- R.B. Sprague. Melon, Bag, Window, 1999
- Born: September 12, 1937 Buffalo, New York
- Died: 28 July 2010 (aged 72) Santa Fe, NM
- Education: El Dorado High School, University of Oklahoma
- Known for: Painter, drawings
- Movement: Realist
- Awards: 1992 C. Howard Wilkins, Sr. Award, Wichita Art Association; 1962 Elmer Capshaw Award for Excellence in Graphics, He was honored as Artist in Residence at the University of Oklahoma in 2001;

= R. B. Sprague =

American painter

R. B. (Roger) Sprague (September 12, 1937 – July 28, 2010) was an American Contemporary Realist artist.

==Biography==
Sprague was born in Buffalo, New York, and raised in south Arkansas, graduating from El Dorado High School. He attended the University of Oklahoma and graduated with a BA in Fine Arts, with majors in botany, architecture, and finally, in painting. Sprague resided in New York City and worked as booking agent and shipboard companion for United States Lines. He lived for a year on Swan's Island, Maine, where his father's family started life in the U.S. His conviction to make art his life and his living came to fruition in 1975 when he moved to New Mexico, working briefly in Bosque Farms in a plant nursery, then moving to a one-room arrangement in Santa Fe in 1979 where he dedicated his life to his art.

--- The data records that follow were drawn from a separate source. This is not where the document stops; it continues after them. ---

/-! ### raiseFrom -/

@[simp] theorem raiseFrom_pending (r a e : Nat) : (raiseFrom r a e s).pending = s.pending := by simp [raiseFrom]
@[simp] theorem raiseFrom_commits (r a e : Nat) : (raiseFrom r a e s).commits = s.commits := by simp [raiseFrom]
@[simp] theorem raiseFrom_sealing (r a e : Nat) : (raiseFrom r a e s).sealing = s.sealing := by simp [raiseFrom]
@[simp] theorem raiseFrom_pwr (r a e : Nat) : (raiseFrom r a e s).pwr = s.pwr := by simp [raiseFrom]
@[simp] theorem raiseFrom_boot (r a e : Nat) : (raiseFrom r a e s).boot = s.boot := by simp [raiseFrom]
@[simp] theorem raiseFrom_pins (r a e : Nat) : (raiseFrom r a e s).pins = s.pins := by simp [raiseFrom]
@[simp] theorem raiseFrom_clk (r a e : Nat) : (raiseFrom r a e s).clk = s.clk := by simp [raiseFrom]
@[simp] theorem raiseFrom_tb (r a e : Nat) : (raiseFrom r a e s).tb = s.tb := by simp [raiseFrom]
@[simp] theorem raiseFrom_cnt (r a e : Nat) : (raiseFrom r a e s).cnt = s.cnt := by simp [raiseFrom]
@[simp] theorem raiseFrom_slc (r a e : Nat) : (raiseFrom r a e s).slc = s.slc := by simp [raiseFrom]
@[simp] theorem raiseFrom_ports (r a e : Nat) : (raiseFrom r a e s).ports = s.ports := by simp [raiseFrom]
@[simp] theorem raiseFrom_ptp (r a e : Nat) : (raiseFrom r a e s).ptp = s.ptp := by simp [raiseFrom]
@[simp] theorem raiseFrom_lgr (r a e : Nat) : (raiseFrom r a e s).lgr = s.lgr := by simp [raiseFrom]
@[simp] theorem raiseFrom_sec (r a e : Nat) : (raiseFrom r a e s).sec = s.sec := by simp [raiseFrom]
@[simp] theorem raiseFrom_cnv (r a e : Nat) : (raiseFrom r a e s).cnv = s.cnv := by simp [raiseFrom]
@[simp] theorem raiseFrom_lch (r a e : Nat) : (raiseFrom r a e s).lch = s.lch := by simp [raiseFrom]
@[simp] theorem raiseFrom_arms (r a e : Nat) : (raiseFrom r a e s).arms = s.arms := by simp [raiseFrom]
@[simp] theorem raiseFrom_tiu (r a e : Nat) : (raiseFrom r a e s).tiu = s.tiu := by simp [raiseFrom]
@[simp] theorem raiseFrom_basin (r a e : Nat) : (raiseFrom r a e s).basin = s.basin := by simp [raiseFrom]
@[simp] theorem raiseFrom_csc (r a e : Nat) : (raiseFrom r a e s).csc = s.csc := by simp [raiseFrom]
@[simp] theorem raiseFrom_pol (r a e : Nat) : (raiseFrom r a e s).pol = s.pol := by simp [raiseFrom]
@[simp] theorem raiseFrom_weir (r a e : Nat) : (raiseFrom r a e s).weir = s.weir := by simp [raiseFrom]
@[simp] theorem raiseFrom_cis (r a e : Nat) : (raiseFrom r a e s).cis = s.cis := by simp [raiseFrom]
@[simp] theorem raiseFrom_dram (r a e : Nat) : (raiseFrom r a e s).dram = s.dram := by simp [raiseFrom]
@[simp] theorem raiseFrom_rnl (r a e : Nat) : (raiseFrom r a e s).rnl = s.rnl := by simp [raiseFrom]
@[simp] theorem raiseFrom_shadow (r a e : Nat) : (raiseFrom r a e s).regs.shadow = s.regs.shadow := by simp [raiseFrom]
@[simp] theorem raiseFrom_active (r a e : Nat) : (raiseFrom r a e s).regs.active = s.regs.active := by simp [raiseFrom]
@[simp] theorem raiseFrom_committed (r a e : Nat) : (raiseFrom r a e s).regs.committed = s.regs.committed := by simp [raiseFrom]
@[simp] theorem raiseFrom_pend (r a e : Nat) : (raiseFrom r a e s).regs.pend = s.regs.pend := by simp [raiseFrom]
@[simp] theorem raiseFrom_overrides (r a e : Nat) : (raiseFrom r a e s).regs.overrides = s.regs.overrides := by simp [raiseFrom]
@[simp] theorem raiseFrom_latch (r a e : Nat) : (raiseFrom r a e s).regs.latch = s.regs.latch := by simp [raiseFrom]
@[simp] theorem raiseFrom_cmdQueued (r a e : Nat) : (raiseFrom r a e s).regs.cmdQueued = s.regs.cmdQueued := by simp [raiseFrom]
@[simp] theorem raiseFrom_windows (r a e : Nat) : (raiseFrom r a e s).spt.windows = s.spt.windows := by simp [raiseFrom]
@[simp] theorem raiseFrom_haltAll (r a e : Nat) : (raiseFrom r a e s).spt.haltAll = s.spt.haltAll := by simp [raiseFrom]
@[simp] theorem raiseFrom_haltEx (r a e : Nat) : (raiseFrom r a e s).spt.haltEx = s.spt.haltEx := by simp [raiseFrom]

/-! ### raise -/

@[simp] theorem raise_pending (a e : Nat) : (raise a e s).pending = s.pending := by simp [raise]
@[simp] theorem raise_commits (a e : Nat) : (raise a e s).commits = s.commits := by simp [raise]
@[simp] theorem raise_sealing (a e : Nat) : (raise a e s).sealing = s.sealing := by simp [raise]
@[simp] theorem raise_pwr (a e : Nat) : (raise a e s).pwr = s.pwr := by simp [raise]
@[simp] theorem raise_boot (a e : Nat) : (raise a e s).boot = s.boot := by simp [raise]
@[simp] theorem raise_pins (a e : Nat) : (raise a e s).pins = s.pins := by simp [raise]
@[simp] theorem raise_clk (a e : Nat) : (raise a e s).clk = s.clk := by simp [raise]
@[simp] theorem raise_tb (a e : Nat) : (raise a e s).tb = s.tb := by simp [raise]
@[simp] theorem raise_cnt (a e : Nat) : (raise a e s).cnt = s.cnt := by simp [raise]
@[simp] theorem raise_slc (a e : Nat) : (raise a e s).slc = s.slc := by simp [raise]
@[simp] theorem raise_ports (a e : Nat) : (raise a e s).ports = s.ports := by simp [raise]
@[simp] theorem raise_ptp (a e : Nat) : (raise a e s).ptp = s.ptp := by simp [raise]
@[simp] theorem raise_lgr (a e : Nat) : (raise a e s).lgr = s.lgr := by simp [raise]
@[simp] theorem raise_sec (a e : Nat) : (raise a e s).sec = s.sec := by simp [raise]
@[simp] theorem raise_cnv (a e : Nat) : (raise a e s).cnv = s.cnv := by simp [raise]
@[simp] theorem raise_lch (a e : Nat) : (raise a e s).lch = s.lch := by simp [raise]
@[simp] theorem raise_arms (a e : Nat) : (raise a e s).arms = s.arms := by simp [raise]
@[simp] theorem raise_tiu (a e : Nat) : (raise a e s).tiu = s.tiu := by simp [raise]
@[simp] theorem raise_basin (a e : Nat) : (raise a e s).basin = s.basin := by simp [raise]
@[simp] theorem raise_csc (a e : Nat) : (raise a e s).csc = s.csc := by simp [raise]
@[simp] theorem raise_pol (a e : Nat) : (raise a e s).pol = s.pol := by simp [raise]
@[simp] theorem raise_weir (a e : Nat) : (raise a e s).weir = s.weir := by simp [raise]
@[simp] theorem raise_cis (a e : Nat) : (raise a e s).cis = s.cis := by simp [raise]
@[simp] theorem raise_dram (a e : Nat) : (raise a e s).dram = s.dram := by simp [raise]
@[simp] theorem raise_rnl (a e : Nat) : (raise a e s).rnl = s.rnl := by simp [raise]
@[simp] theorem raise_shadow (a e : Nat) : (raise a e s).regs.shadow = s.regs.shadow := by simp [raise]
@[simp] theorem raise_active (a e : Nat) : (raise a e s).regs.active = s.regs.active := by simp [raise]
@[simp] theorem raise_committed (a e : Nat) : (raise a e s).regs.committed = s.regs.committed := by simp [raise]
@[simp] theorem raise_pend (a e : Nat) : (raise a e s).regs.pend = s.regs.pend := by simp [raise]
@[simp] theorem raise_overrides (a e : Nat) : (raise a e s).regs.overrides = s.regs.overrides := by simp [raise]
@[simp] theorem raise_latch (a e : Nat) : (raise a e s).regs.latch = s.regs.latch := by simp [raise]
@[simp] theorem raise_cmdQueued (a e : Nat) : (raise a e s).regs.cmdQueued = s.regs.cmdQueued := by simp [raise]
@[simp] theorem raise_windows (a e : Nat) : (raise a e s).spt.windows = s.spt.windows := by simp [raise]
@[simp] theorem raise_haltAll (a e : Nat) : (raise a e s).spt.haltAll = s.spt.haltAll := by simp [raise]
@[simp] theorem raise_haltEx (a e : Nat) : (raise a e s).spt.haltEx = s.spt.haltEx := by simp [raise]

In 2010, Patricia Rovzar Gallery said:
R.B. Sprague is driven by his never-ending exploration of scale and light. Painting in oil on linen the majority of Sprague's work focuses on interior spaces and the relationships of the objects he places within those spaces. He defines his compositions with common objects like tables and chairs but always leaves ample room for the viewer to create their own interpretation.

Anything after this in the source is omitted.